A. Iterative Simulation Procedure

The computational tool which was designed for implementing the proposed methodology (Luna, Parra, 2011) is summarized below:

  1. A year of study is chosen. Taking a given reference (date and hour), the study time is initialized to zero.
  2. Considering an n-1 contingency level and assuming that the system is operating normally, it is generated for each system components a random number between 0 and 1 from a uniform distribution for that range. By the inverse transformation method and using the probability density function of each component, such random numbers are converted to times to failure (Tf).
  3. We proceed to determine the faulty component as the one with the lowest Tf. The simulation will advance from the reference moment to the Tf of the faulty component.
  4. Based on the assignation of the faulty component, the distribution system is reconfigured either to a single subsystem (supplied by power system or by DG units) or two subsystems (the first one supplied by power system and the other one by DG plants), basically depending on three variables: the existence of DG, the installed capacity of these plants, and the fault location.
  5. The fault condition for a load point is defined if:

    • The load point is isolated from both the power system and the DG, or
    • The voltage in its Point of Common Coupling (PCC ) is outside the voltage regulation limits, for which the AC load flow is used.
  6. A repair time (Tr) is assigned for the faulty component, following the same procedure described in step 2.
  7. The study time will advance to the instant Tf + Tr, so that the system is again in normal operating conditions. The times to failure and repair times of the components are sequentially added until reaching a year corresponding to an iteration.
  8. Once each iteration has been completed, the following reliability indexes are calculated for each load point: interruptions duration, energy not supplied, total consumed energy, consumed energy from power system, and consumed energy from DG sources if exists DG. These indexes allow assessing the distribution system reliability and the ITAD index.

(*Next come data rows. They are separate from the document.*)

/-- A transfer may go to a state that no reply belongs to (R200). -/
theorem State.Inv.setCtl (h : s.Inv) {c : CtlState} (hq : s.seq_state = .run .setup) (hd : c ≠ .setupDecoded)
    (hi : c ≠ .dataIn) : State.Inv { s with ctl_state := c } :=
  { h with
    decoded := fun he => absurd he hd
    transfer := fun _ _ => hq
    reply := fun he => absurd he hi
    packet := fun he => absurd he hi
    linkFirst := fun _ => h.linked hq }

/-- A FAULT that is not BUS_BUSY may be logged (R301). -/
theorem State.Inv.raise (h : s.Inv) {e : LogEntry} (hs : e.isStall = false) (hb : e.isBusBusy = false) :
    (s.raise e).Inv :=
  { h with
    led := by simp [h.led, hs]
    noBusBusy := by simp [h.noBusBusy, hb] }

/-- A stall in service 2 (R240). -/
theorem State.Inv.stall (h : s.Inv) (hq : s.seq_state = .run .setup) {c : LogEntry} (hc : c.isStall = true) :
    (s.stall c).Inv :=
  have hb : c.isBusBusy = false := by
    cases c with
    | busBusy w => cases hc
    | _ => rfl
  { h.setCtl (c := .stalled) hq (by decide) (by decide) with
    led := by simp [hc]
    noBusBusy := by simp [h.noBusBusy, hb] }

/-- The mark of a refused state (R11, R143). -/
theorem State.Inv.mark (h : s.Inv) {r : Refusal} (hr : ∃ w, r = .busUnknownAddr w) :
    State.Inv { s with refused := some r } :=
  { h with refusal := fun _ he => (Option.some.inj he) ▸ hr }

end Sys2Proof.Machine
end

section
/-! PROOFS. Every move of SQ and every event keeps the invariant, one lemma per kind of move of Laws/Moves. -/

namespace Sys2Proof.Machine

variable {s t : State}

/-! ### Where SQ goes next -/

/-- No service follows a service but through its poll (R304). -/
theorem Service.after_ne_run (k j : Service) : k.after ≠ .run j := by
  cases k <;> exact nofun

/-- No service follows a hook but through its poll (R304, R342). -/
theorem Hook.after_ne_run (h : Hook) (j : Service) : h.after ≠ .run j := by
  cases h <;> exact nofun

theorem State.Inv.serviceReturn (h : s.Inv) : s.serviceReturn.Inv := by
  unfold State.serviceReturn
  split
  · next hc => exact h.leave (.inl hc) (Service.after_ne_run _)
  · next hc => exact h.leave (.inr hc) (Service.after_ne_run _)
  all_goals exact h

theorem State.Inv.bootAdvance (h : s.Inv) (n : Nat) : (s.bootAdvance n).Inv := by
  unfold State.bootAdvance
  split
  · next hb => exact h.leave (h.quiet (by simp [hb.1])) (fun _ => by simp)
  · exact h

theorem State.Inv.detentOrReturn (h : s.Inv) (hq : s.seq_state = .run .rotary) : s.detentOrReturn.Inv := by
  unfold State.detentOrReturn
  split
  · exact h.leave (h.quiet (by simp [hq])) (Service.after_ne_run _)
  · exact { h with }

/-! ### Service 2 -/

/-- A reply (R212, R252). -/
theorem State.Inv.replyFrom (h : s.Inv) (hq : s.seq_state = .run .setup) (hc : s.ctl_state = .setupDecoded)
    (id : DescId) (l : Half) : (replyFrom id l s).Inv := by
  by_cases hl : replyLen (descRom s.cfg id).length l = 0
  · rw [replyFrom_empty hl]
    exact { h.setCtl (c := .status) hq (by decide) (by decide) with
      replyOff := by simp [h.decoded hc], reply := nofun, packet := nofun }
  · rw [replyFrom_data hl]
    exact { h with
      replyOff := Nat.zero_le _
      decoded := fun _ => rfl
      transfer := fun _ _ => hq
      reply := fun _ => ⟨id, rfl, replyLen_le _ _⟩
      packet := fun _ hp => absurd rfl hp
      linkFirst := fun _ => h.linked hq }

/-- Performing a request (R220 to R224, R252 to R259). -/
theorem RequestMove.inv (m : RequestMove s t) (h : s.Inv) (hq : s.seq_state = .run .setup)
    (hc : s.ctl_state = .setupDecoded) : t.Inv := by
  cases m with
  | acknowledged => exact h.setCtl hq (by decide) (by decide)
  | configured =>
    exact { h.setCtl (c := .status) hq (by decide) (by decide) with
      outConfigured := fun _ => rfl, linkFirst := fun _ => h.linked hq }
  | stalled c hs => exact h.stall hq hs
  | replied id l => exact h.replyFrom hq hc id l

    On the other hand, the following variables are calculated: financial incentives and compensations for the electric utility, and the customers' electricity bill. These variables allow evaluating the behavior on the electricity bill of each system customer, and the behavior on financial benefits or penalties for the electric utility due to reliability supplied.

  9. The preset number of iterations and variation coefficient for all the indexes are used as stop criteria for the simulation.
  10. At the end of the iterative simulation procedure, each one of the indexes and variables is fitted to a probability density distribution that models its behavior.

The simulation procedure described above is presented on a flowchart in Figure 2

B. Result Analysis

Once the simulation of both the reference period and the assessment periods has been completed, the following analysis is made:

  • Analyzing and comparing the reliability index (ITAD), for the two operation schemes (with and without DG).
  • Studying and comparing the incentives and compensation due to the reliability supplied, for the two operation schemes (with and without DG).
  • Evaluating and comparing the electricity bill of each customer, for the two operation schemes (with and without DG). The customers who would install DG units would have a more detailed study, orientated towards calculating the estimated time for recovering investment costs due to the installation of these plants, according to the technology used.

These results allow through a balance between performance and costs, contribute to feasibility studies for DG interconnection in customer installations.

C. Methodology Considerations

  • The DG units are installed directly by customers and these units operate as backup plants, so that when the distribution system is in normal operating conditions, the DG exclusively supplies to the customer owns the plant. However, when a fault occurs in the system and consequently the power supplied to some customers is interrupted, the DG supplies electricity to those customers depending on the fault location, and the relationship between the DG installed capacity and the power demanded by such customers.
  • The simulation technique used corresponds to Monte Carlo sequential of mixed time (Billinton, Jonnavithula, 1997), therefore the methodology designed was adapted to the guidelines proposed by this technique. These guidelines consist in that the simulation time increases at irregular intervals, and the use of hourly demand curves for each customer.
  • The methodology was adapted for its application to the Colombian regulatory conditions related to:

    1.  The voltage regulation limits (ICONTEC, 2004), which correspond to 0:9 < V p:u < 1:1.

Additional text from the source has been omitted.